**Task instructions:**
No record may be left out; print them all verbatim.

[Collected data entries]
@[simp] theorem obstruction_keeps (ch : Channel) (s : State) :
    (obstruction ch s).pins = s.pins ∧ (obstruction ch s).clock = s.clock ∧ (obstruction ch s).supply = s.supply ∧
    (obstruction ch s).resetCause = s.resetCause ∧ (obstruction ch s).loaded = s.loaded ∧
    (obstruction ch s).rmu = s.rmu ∧ (obstruction ch s).asc = s.asc ∧ (obstruction ch s).lists = s.lists ∧
    (obstruction ch s).ltu = s.ltu ∧ (obstruction ch s).phn = s.phn ∧ (obstruction ch s).pfs = s.pfs ∧
    (obstruction ch s).free = s.free ∧ (obstruction ch s).pending = s.pending ∧
    (obstruction ch s).ssv.mode = s.ssv.mode ∧ (obstruction ch s).ssv.restricted = s.ssv.restricted ∧
    (obstruction ch s).ssv.lastKeep = s.ssv.lastKeep ∧ (obstruction ch s).ssv.deadline = s.ssv.deadline ∧
    (obstruction ch s).spt.rx = s.spt.rx ∧ (obstruction ch s).spt.stopped = s.spt.stopped ∧
    (obstruction ch s).spt.replies = s.spt.replies ∧ (obstruction ch s).spt.badFrames = s.spt.badFrames ∧
    (obstruction ch s).spt.dropRequest = s.spt.dropRequest ∧ (obstruction ch s).spt.tx = s.spt.tx ∧
    (obstruction ch s).lkc.rx = s.lkc.rx ∧ (obstruction ch s).lkc.towers = s.lkc.towers ∧
    (obstruction ch s).lkc.ownNext = s.lkc.ownNext ∧ (obstruction ch s).lkc.txCycle = s.lkc.txCycle := by
  generalize h : obstruction ch s = t
  unfold obstruction at h
  (try dsimp only at h)
  (repeat' split at h) <;> subst h <;> simp

@[simp] theorem currentSample_keeps (ch : Channel) (n : Sample) (s : State) :
    (currentSample ch n s).pins = s.pins ∧ (currentSample ch n s).clock = s.clock ∧
    (currentSample ch n s).supply = s.supply ∧ (currentSample ch n s).resetCause = s.resetCause ∧
    (currentSample ch n s).loaded = s.loaded ∧ (currentSample ch n s).rmu = s.rmu ∧
    (currentSample ch n s).asc = s.asc ∧ (currentSample ch n s).lists = s.lists ∧
    (currentSample ch n s).ltu = s.ltu ∧ (currentSample ch n s).phn = s.phn ∧ (currentSample ch n s).pfs = s.pfs ∧
    (currentSample ch n s).free = s.free ∧ (currentSample ch n s).pending = s.pending ∧
    (currentSample ch n s).ssv.mode = s.ssv.mode ∧ (currentSample ch n s).ssv.restricted = s.ssv.restricted ∧
    (currentSample ch n s).ssv.lastKeep = s.ssv.lastKeep ∧ (currentSample ch n s).ssv.deadline = s.ssv.deadline ∧
    (currentSample ch n s).spt.rx = s.spt.rx ∧ (currentSample ch n s).spt.stopped = s.spt.stopped ∧
    (currentSample ch n s).spt.replies = s.spt.replies ∧ (currentSample ch n s).spt.badFrames = s.spt.badFrames ∧
    (currentSample ch n s).spt.dropRequest = s.spt.dropRequest ∧ (currentSample ch n s).spt.tx = s.spt.tx ∧
    (currentSample ch n s).lkc.rx = s.lkc.rx ∧ (currentSample ch n s).lkc.towers = s.lkc.towers ∧
    (currentSample ch n s).lkc.ownNext = s.lkc.ownNext ∧ (currentSample ch n s).lkc.txCycle = s.lkc.txCycle := by
  generalize h : currentSample ch n s = t
  unfold currentSample at h
  (try dsimp only at h)
  (repeat' split at h) <;> subst h <;> simp

@[simp] theorem retryDecision_keeps (t : DoorTask) (s : State) :
    (retryDecision t s).pins = s.pins ∧ (retryDecision t s).clock = s.clock ∧ (retryDecision t s).supply = s.supply ∧
    (retryDecision t s).resetCause = s.resetCause ∧ (retryDecision t s).loaded = s.loaded ∧
    (retryDecision t s).rmu = s.rmu ∧ (retryDecision t s).asc = s.asc ∧ (retryDecision t s).lists = s.lists ∧
    (retryDecision t s).lnu = s.lnu ∧ (retryDecision t s).ltu = s.ltu ∧ (retryDecision t s).lkc = s.lkc ∧
    (retryDecision t s).phn = s.phn ∧ (retryDecision t s).tal = s.tal ∧ (retryDecision t s).pfs = s.pfs ∧
    (retryDecision t s).free = s.free ∧ (retryDecision t s).pending = s.pending ∧
    (retryDecision t s).ssv.mode = s.ssv.mode ∧ (retryDecision t s).ssv.restricted = s.ssv.restricted ∧
    (retryDecision t s).ssv.lastKeep = s.ssv.lastKeep ∧ (retryDecision t s).ssv.deadline = s.ssv.deadline ∧
    (retryDecision t s).spt.rx = s.spt.rx ∧ (retryDecision t s).spt.stopped = s.spt.stopped ∧
    (retryDecision t s).spt.replies = s.spt.replies ∧ (retryDecision t s).spt.badFrames = s.spt.badFrames ∧
    (retryDecision t s).spt.dropRequest = s.spt.dropRequest ∧ (retryDecision t s).spt.tx = s.spt.tx := by
  generalize h : retryDecision t s = t
  unfold retryDecision at h
  (try dsimp only at h)
  (repeat' split at h) <;> subst h <;> simp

**Response to the exercise:**
@[simp] theorem obstruction_keeps (ch : Channel) (s : State) :
    (obstruction ch s).pins = s.pins ∧ (obstruction ch s).clock = s.clock ∧ (obstruction ch s).supply = s.supply ∧
    (obstruction ch s).resetCause = s.resetCause ∧ (obstruction ch s).loaded = s.loaded ∧
    (obstruction ch s).rmu = s.rmu ∧ (obstruction ch s).asc = s.asc ∧ (obstruction ch s).lists = s.lists ∧
    (obstruction ch s).ltu = s.ltu ∧ (obstruction ch s).phn = s.phn ∧ (obstruction ch s).pfs = s.pfs ∧
    (obstruction ch s).free = s.free ∧ (obstruction ch s).pending = s.pending ∧
    (obstruction ch s).ssv.mode = s.ssv.mode ∧ (obstruction ch s).ssv.restricted = s.ssv.restricted ∧
    (obstruction ch s).ssv.lastKeep = s.ssv.lastKeep ∧ (obstruction ch s).ssv.deadline = s.ssv.deadline ∧
    (obstruction ch s).spt.rx = s.spt.rx ∧ (obstruction ch s).spt.stopped = s.spt.stopped ∧
    (obstruction ch s).spt.replies = s.spt.replies ∧ (obstruction ch s).spt.badFrames = s.spt.badFrames ∧
    (obstruction ch s).spt.dropRequest = s.spt.dropRequest ∧ (obstruction ch s).spt.tx = s.spt.tx ∧
    (obstruction ch s).lkc.rx = s.lkc.rx ∧ (obstruction ch s).lkc.towers = s.lkc.towers ∧
    (obstruction ch s).lkc.ownNext = s.lkc.ownNext ∧ (obstruction ch s).lkc.txCycle = s.lkc.txCycle := by
  generalize h : obstruction ch s = t
  unfold obstruction at h
  (try dsimp only at h)
  (repeat' split at h) <;> subst h <;> simp

@[simp] theorem currentSample_keeps (ch : Channel) (n : Sample) (s : State) :
    (currentSample ch n s).pins = s.pins ∧ (currentSample ch n s).clock = s.clock ∧
    (currentSample ch n s).supply = s.supply ∧ (currentSample ch n s).resetCause = s.resetCause ∧
    (currentSample ch n s).loaded = s.loaded ∧ (currentSample ch n s).rmu = s.rmu ∧
    (currentSample ch n s).asc = s.asc ∧ (currentSample ch n s).lists = s.lists ∧
    (currentSample ch n s).ltu = s.ltu ∧ (currentSample ch n s).phn = s.phn ∧ (currentSample ch n s).pfs = s.pfs ∧
    (currentSample ch n s).free = s.free ∧ (currentSample ch n s).pending = s.pending ∧
    (currentSample ch n s).ssv.mode = s.ssv.mode ∧ (currentSample ch n s).ssv.restricted = s.ssv.restricted ∧
    (currentSample ch n s).ssv.lastKeep = s.ssv.lastKeep ∧ (currentSample ch n s).ssv.deadline = s.ssv.deadline ∧
    (currentSample ch n s).spt.rx = s.spt.rx ∧ (currentSample ch n s).spt.stopped = s.spt.stopped ∧
    (currentSample ch n s).spt.replies = s.spt.replies ∧ (currentSample ch n s).spt.badFrames = s.spt.badFrames ∧
    (currentSample ch n s).spt.dropRequest = s.spt.dropRequest ∧ (currentSample ch n s).spt.tx = s.spt.tx ∧
    (currentSample ch n s).lkc.rx = s.lkc.rx ∧ (currentSample ch n s).lkc.towers = s.lkc.towers ∧
    (currentSample ch n s).lkc.ownNext = s.lkc.ownNext ∧ (currentSample ch n s).lkc.txCycle = s.lkc.txCycle := by
  generalize h : currentSample ch n s = t
  unfold currentSample at h
  (try dsimp only at h)
  (repeat' split at h) <;> subst h <;> simp

@[simp] theorem retryDecision_keeps (t : DoorTask) (s : State) :
    (retryDecision t s).pins = s.pins ∧ (retryDecision t s).clock = s.clock ∧ (retryDecision t s).supply = s.supply ∧
    (retryDecision t s).resetCause = s.resetCause ∧ (retryDecision t s).loaded = s.loaded ∧
    (retryDecision t s).rmu = s.rmu ∧ (retryDecision t s).asc = s.asc ∧ (retryDecision t s).lists = s.lists ∧
    (retryDecision t s).lnu = s.lnu ∧ (retryDecision t s).ltu = s.ltu ∧ (retryDecision t s).lkc = s.lkc ∧
    (retryDecision t s).phn = s.phn ∧ (retryDecision t s).tal = s.tal ∧ (retryDecision t s).pfs = s.pfs ∧
    (retryDecision t s).free = s.free ∧ (retryDecision t s).pending = s.pending ∧
    (retryDecision t s).ssv.mode = s.ssv.mode ∧ (retryDecision t s).ssv.restricted = s.ssv.restricted ∧
    (retryDecision t s).ssv.lastKeep = s.ssv.lastKeep ∧ (retryDecision t s).ssv.deadline = s.ssv.deadline ∧
    (retryDecision t s).spt.rx = s.spt.rx ∧ (retryDecision t s).spt.stopped = s.spt.stopped ∧
    (retryDecision t s).spt.replies = s.spt.replies ∧ (retryDecision t s).spt.badFrames = s.spt.badFrames ∧
    (retryDecision t s).spt.dropRequest = s.spt.dropRequest ∧ (retryDecision t s).spt.tx = s.spt.tx := by
  generalize h : retryDecision t s = t
  unfold retryDecision at h
  (try dsimp only at h)
  (repeat' split at h) <;> subst h <;> simp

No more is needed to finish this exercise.